---- Supplied records
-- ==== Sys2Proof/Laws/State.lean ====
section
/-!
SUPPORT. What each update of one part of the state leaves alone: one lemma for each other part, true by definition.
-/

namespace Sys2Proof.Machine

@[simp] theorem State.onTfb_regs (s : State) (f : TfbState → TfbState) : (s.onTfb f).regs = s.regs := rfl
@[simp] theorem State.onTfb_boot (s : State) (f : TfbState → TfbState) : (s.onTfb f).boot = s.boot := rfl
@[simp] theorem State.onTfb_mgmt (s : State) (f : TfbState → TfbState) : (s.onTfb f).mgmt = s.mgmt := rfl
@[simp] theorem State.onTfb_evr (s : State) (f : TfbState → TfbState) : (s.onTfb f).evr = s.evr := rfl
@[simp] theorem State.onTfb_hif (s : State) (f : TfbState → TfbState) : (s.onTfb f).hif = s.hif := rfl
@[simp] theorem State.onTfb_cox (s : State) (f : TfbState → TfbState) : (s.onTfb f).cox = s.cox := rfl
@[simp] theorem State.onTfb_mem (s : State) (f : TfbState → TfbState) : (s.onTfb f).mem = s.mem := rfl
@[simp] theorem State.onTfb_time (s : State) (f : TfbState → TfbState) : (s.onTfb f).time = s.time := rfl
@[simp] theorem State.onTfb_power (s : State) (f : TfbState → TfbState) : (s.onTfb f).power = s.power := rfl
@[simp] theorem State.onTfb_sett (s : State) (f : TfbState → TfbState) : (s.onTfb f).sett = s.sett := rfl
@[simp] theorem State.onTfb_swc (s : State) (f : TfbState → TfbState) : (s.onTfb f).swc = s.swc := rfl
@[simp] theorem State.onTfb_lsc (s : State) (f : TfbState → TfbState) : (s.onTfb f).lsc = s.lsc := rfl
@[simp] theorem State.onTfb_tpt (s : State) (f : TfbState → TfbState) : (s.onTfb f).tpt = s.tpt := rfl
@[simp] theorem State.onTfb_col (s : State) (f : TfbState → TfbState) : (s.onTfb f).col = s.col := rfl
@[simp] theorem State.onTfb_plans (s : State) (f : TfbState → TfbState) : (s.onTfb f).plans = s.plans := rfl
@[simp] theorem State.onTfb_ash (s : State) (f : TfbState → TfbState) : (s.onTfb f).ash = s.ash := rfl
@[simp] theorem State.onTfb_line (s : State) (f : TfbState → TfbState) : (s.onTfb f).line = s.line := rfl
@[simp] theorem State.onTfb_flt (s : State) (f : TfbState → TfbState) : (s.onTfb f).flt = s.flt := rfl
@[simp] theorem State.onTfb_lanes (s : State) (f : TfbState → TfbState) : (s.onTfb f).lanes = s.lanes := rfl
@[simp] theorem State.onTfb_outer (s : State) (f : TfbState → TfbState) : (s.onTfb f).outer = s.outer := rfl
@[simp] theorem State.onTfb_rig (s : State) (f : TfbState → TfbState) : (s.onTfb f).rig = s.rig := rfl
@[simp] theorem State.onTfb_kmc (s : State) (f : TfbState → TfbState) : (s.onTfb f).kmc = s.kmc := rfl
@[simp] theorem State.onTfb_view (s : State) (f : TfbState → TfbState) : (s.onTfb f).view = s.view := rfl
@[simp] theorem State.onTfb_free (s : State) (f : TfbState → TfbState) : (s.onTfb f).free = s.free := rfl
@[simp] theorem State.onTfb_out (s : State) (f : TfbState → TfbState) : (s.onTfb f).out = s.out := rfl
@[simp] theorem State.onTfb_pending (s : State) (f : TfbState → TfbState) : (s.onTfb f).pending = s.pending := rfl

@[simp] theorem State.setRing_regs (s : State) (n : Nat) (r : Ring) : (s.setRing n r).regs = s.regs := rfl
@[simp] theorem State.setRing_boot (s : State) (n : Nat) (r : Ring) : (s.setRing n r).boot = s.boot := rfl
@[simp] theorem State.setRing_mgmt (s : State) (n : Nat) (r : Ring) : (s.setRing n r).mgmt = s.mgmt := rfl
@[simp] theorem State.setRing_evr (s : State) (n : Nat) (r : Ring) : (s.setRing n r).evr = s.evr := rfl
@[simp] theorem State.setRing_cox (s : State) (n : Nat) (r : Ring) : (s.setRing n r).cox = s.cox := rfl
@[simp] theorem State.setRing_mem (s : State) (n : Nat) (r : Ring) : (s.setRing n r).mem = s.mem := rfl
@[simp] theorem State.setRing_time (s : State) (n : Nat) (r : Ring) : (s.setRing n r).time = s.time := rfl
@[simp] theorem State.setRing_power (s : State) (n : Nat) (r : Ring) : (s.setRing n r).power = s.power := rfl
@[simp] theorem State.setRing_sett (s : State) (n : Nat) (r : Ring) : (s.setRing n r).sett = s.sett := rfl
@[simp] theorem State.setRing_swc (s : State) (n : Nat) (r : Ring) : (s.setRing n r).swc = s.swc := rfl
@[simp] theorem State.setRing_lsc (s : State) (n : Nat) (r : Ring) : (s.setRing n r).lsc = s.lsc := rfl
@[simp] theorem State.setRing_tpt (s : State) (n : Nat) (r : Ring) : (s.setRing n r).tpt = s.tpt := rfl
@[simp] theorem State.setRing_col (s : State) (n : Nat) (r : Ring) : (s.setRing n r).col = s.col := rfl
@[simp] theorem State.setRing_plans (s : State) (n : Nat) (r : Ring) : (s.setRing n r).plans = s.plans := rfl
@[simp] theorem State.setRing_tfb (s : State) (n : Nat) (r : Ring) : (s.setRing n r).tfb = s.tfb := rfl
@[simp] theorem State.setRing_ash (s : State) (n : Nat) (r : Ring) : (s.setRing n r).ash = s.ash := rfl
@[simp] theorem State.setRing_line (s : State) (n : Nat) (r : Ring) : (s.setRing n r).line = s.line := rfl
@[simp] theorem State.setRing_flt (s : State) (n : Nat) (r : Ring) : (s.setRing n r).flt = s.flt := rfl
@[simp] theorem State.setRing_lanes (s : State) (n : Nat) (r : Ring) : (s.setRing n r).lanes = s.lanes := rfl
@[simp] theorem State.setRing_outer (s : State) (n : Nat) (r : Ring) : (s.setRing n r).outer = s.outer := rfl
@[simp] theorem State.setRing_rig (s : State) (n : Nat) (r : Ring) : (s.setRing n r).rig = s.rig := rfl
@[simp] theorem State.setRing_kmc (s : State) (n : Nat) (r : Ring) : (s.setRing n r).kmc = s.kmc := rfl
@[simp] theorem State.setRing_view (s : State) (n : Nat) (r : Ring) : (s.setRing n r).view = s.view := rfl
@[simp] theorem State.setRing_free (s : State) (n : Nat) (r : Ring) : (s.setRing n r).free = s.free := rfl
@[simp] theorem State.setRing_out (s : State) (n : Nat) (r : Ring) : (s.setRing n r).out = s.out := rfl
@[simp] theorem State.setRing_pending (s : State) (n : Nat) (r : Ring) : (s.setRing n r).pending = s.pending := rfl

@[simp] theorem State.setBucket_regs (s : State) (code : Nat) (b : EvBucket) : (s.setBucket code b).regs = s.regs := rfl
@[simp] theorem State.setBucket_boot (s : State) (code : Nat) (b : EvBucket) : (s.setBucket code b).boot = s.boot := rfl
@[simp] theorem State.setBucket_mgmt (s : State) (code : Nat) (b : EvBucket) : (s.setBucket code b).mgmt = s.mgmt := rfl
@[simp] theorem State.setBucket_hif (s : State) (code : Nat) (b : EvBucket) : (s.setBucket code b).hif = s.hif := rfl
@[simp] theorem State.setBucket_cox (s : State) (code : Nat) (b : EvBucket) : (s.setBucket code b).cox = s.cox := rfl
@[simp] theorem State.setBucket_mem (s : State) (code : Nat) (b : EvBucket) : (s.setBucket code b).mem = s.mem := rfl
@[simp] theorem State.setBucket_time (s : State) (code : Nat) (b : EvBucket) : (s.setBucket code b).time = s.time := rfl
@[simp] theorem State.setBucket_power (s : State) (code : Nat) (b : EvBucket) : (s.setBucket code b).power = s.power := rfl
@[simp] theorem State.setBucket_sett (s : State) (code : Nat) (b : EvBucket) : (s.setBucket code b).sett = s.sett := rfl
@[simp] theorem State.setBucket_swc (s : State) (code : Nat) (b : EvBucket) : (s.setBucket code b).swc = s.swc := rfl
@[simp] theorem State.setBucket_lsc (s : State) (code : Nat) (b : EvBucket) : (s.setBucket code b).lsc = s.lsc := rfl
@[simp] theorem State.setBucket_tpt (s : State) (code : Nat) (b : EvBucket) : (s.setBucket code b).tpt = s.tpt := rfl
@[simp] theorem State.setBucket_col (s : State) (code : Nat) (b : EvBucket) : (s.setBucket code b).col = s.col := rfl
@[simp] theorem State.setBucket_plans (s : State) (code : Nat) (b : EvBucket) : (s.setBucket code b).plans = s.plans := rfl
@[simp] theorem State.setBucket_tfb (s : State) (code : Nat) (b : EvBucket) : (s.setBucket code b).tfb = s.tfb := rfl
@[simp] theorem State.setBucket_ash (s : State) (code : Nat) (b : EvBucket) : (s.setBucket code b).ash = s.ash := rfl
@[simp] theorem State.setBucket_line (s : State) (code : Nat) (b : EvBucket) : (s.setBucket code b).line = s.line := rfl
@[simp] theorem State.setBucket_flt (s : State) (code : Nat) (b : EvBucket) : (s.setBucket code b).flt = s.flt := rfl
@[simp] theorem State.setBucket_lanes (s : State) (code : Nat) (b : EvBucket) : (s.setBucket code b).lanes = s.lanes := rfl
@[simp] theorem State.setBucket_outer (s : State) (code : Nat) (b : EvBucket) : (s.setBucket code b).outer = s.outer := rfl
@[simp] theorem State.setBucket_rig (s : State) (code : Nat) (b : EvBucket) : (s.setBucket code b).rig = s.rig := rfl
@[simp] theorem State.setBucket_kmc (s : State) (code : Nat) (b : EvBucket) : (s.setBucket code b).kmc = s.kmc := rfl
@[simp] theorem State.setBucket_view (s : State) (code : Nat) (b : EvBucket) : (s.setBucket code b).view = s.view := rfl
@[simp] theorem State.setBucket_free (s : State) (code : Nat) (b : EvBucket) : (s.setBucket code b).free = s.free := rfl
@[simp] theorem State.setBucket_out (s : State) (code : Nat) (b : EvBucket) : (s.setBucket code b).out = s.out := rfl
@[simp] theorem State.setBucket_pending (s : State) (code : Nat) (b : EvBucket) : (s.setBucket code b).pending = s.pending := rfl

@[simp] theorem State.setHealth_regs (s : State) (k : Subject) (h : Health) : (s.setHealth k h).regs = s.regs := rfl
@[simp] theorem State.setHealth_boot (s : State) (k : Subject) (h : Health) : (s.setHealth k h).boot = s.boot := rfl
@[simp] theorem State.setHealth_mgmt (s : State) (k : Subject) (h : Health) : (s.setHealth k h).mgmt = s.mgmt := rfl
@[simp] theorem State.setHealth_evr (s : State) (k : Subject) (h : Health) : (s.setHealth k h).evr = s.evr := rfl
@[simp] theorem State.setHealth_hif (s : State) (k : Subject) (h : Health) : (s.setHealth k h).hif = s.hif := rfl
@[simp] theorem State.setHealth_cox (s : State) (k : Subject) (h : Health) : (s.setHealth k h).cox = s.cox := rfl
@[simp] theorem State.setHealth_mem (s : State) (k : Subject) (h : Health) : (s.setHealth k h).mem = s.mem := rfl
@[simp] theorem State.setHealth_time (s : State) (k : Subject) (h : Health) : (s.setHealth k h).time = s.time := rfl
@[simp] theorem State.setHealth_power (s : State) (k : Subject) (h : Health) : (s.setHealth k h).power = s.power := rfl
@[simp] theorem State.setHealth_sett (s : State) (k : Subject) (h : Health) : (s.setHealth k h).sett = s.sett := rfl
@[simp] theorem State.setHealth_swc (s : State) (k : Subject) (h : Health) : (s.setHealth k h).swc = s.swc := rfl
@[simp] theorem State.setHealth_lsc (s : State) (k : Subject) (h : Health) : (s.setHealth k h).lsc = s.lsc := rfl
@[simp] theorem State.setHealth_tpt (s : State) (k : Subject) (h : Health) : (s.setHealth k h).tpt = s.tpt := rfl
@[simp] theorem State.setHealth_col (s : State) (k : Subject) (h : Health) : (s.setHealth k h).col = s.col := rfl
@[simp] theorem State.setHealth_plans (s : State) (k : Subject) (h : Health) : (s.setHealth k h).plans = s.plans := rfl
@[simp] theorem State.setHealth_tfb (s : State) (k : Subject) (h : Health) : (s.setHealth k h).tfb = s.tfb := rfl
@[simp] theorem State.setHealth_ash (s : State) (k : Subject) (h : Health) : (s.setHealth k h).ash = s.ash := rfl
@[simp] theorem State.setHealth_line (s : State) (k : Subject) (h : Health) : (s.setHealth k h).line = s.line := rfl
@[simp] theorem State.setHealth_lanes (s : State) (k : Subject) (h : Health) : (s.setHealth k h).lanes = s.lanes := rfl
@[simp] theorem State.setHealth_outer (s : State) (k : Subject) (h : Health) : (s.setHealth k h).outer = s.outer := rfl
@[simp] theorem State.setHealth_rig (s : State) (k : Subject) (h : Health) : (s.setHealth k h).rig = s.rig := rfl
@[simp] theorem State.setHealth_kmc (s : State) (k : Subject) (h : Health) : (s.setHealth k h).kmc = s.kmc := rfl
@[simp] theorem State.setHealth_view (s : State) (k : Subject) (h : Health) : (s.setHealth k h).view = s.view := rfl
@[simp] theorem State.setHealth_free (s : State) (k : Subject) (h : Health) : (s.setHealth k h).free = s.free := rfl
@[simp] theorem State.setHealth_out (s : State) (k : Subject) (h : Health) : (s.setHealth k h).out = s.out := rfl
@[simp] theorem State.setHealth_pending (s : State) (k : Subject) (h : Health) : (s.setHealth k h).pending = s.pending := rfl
--------
## Exercise brief
Only the lines above starting at the line that holds "f).kmc = s.kmc := rfl" and ending at the line that holds "r).mgmt = s.mgmt := rfl" are to be repeated, exactly and in full.

## Solution for this exercise
@[simp] theorem State.onTfb_kmc (s : State) (f : TfbState → TfbState) : (s.onTfb f).kmc = s.kmc := rfl
@[simp] theorem State.onTfb_view (s : State) (f : TfbState → TfbState) : (s.onTfb f).view = s.view := rfl
@[simp] theorem State.onTfb_free (s : State) (f : TfbState → TfbState) : (s.onTfb f).free = s.free := rfl
@[simp] theorem State.onTfb_out (s : State) (f : TfbState → TfbState) : (s.onTfb f).out = s.out := rfl
@[simp] theorem State.onTfb_pending (s : State) (f : TfbState → TfbState) : (s.onTfb f).pending = s.pending := rfl

@[simp] theorem State.setRing_regs (s : State) (n : Nat) (r : Ring) : (s.setRing n r).regs = s.regs := rfl
@[simp] theorem State.setRing_boot (s : State) (n : Nat) (r : Ring) : (s.setRing n r).boot = s.boot := rfl
@[simp] theorem State.setRing_mgmt (s : State) (n : Nat) (r : Ring) : (s.setRing n r).mgmt = s.mgmt := rfl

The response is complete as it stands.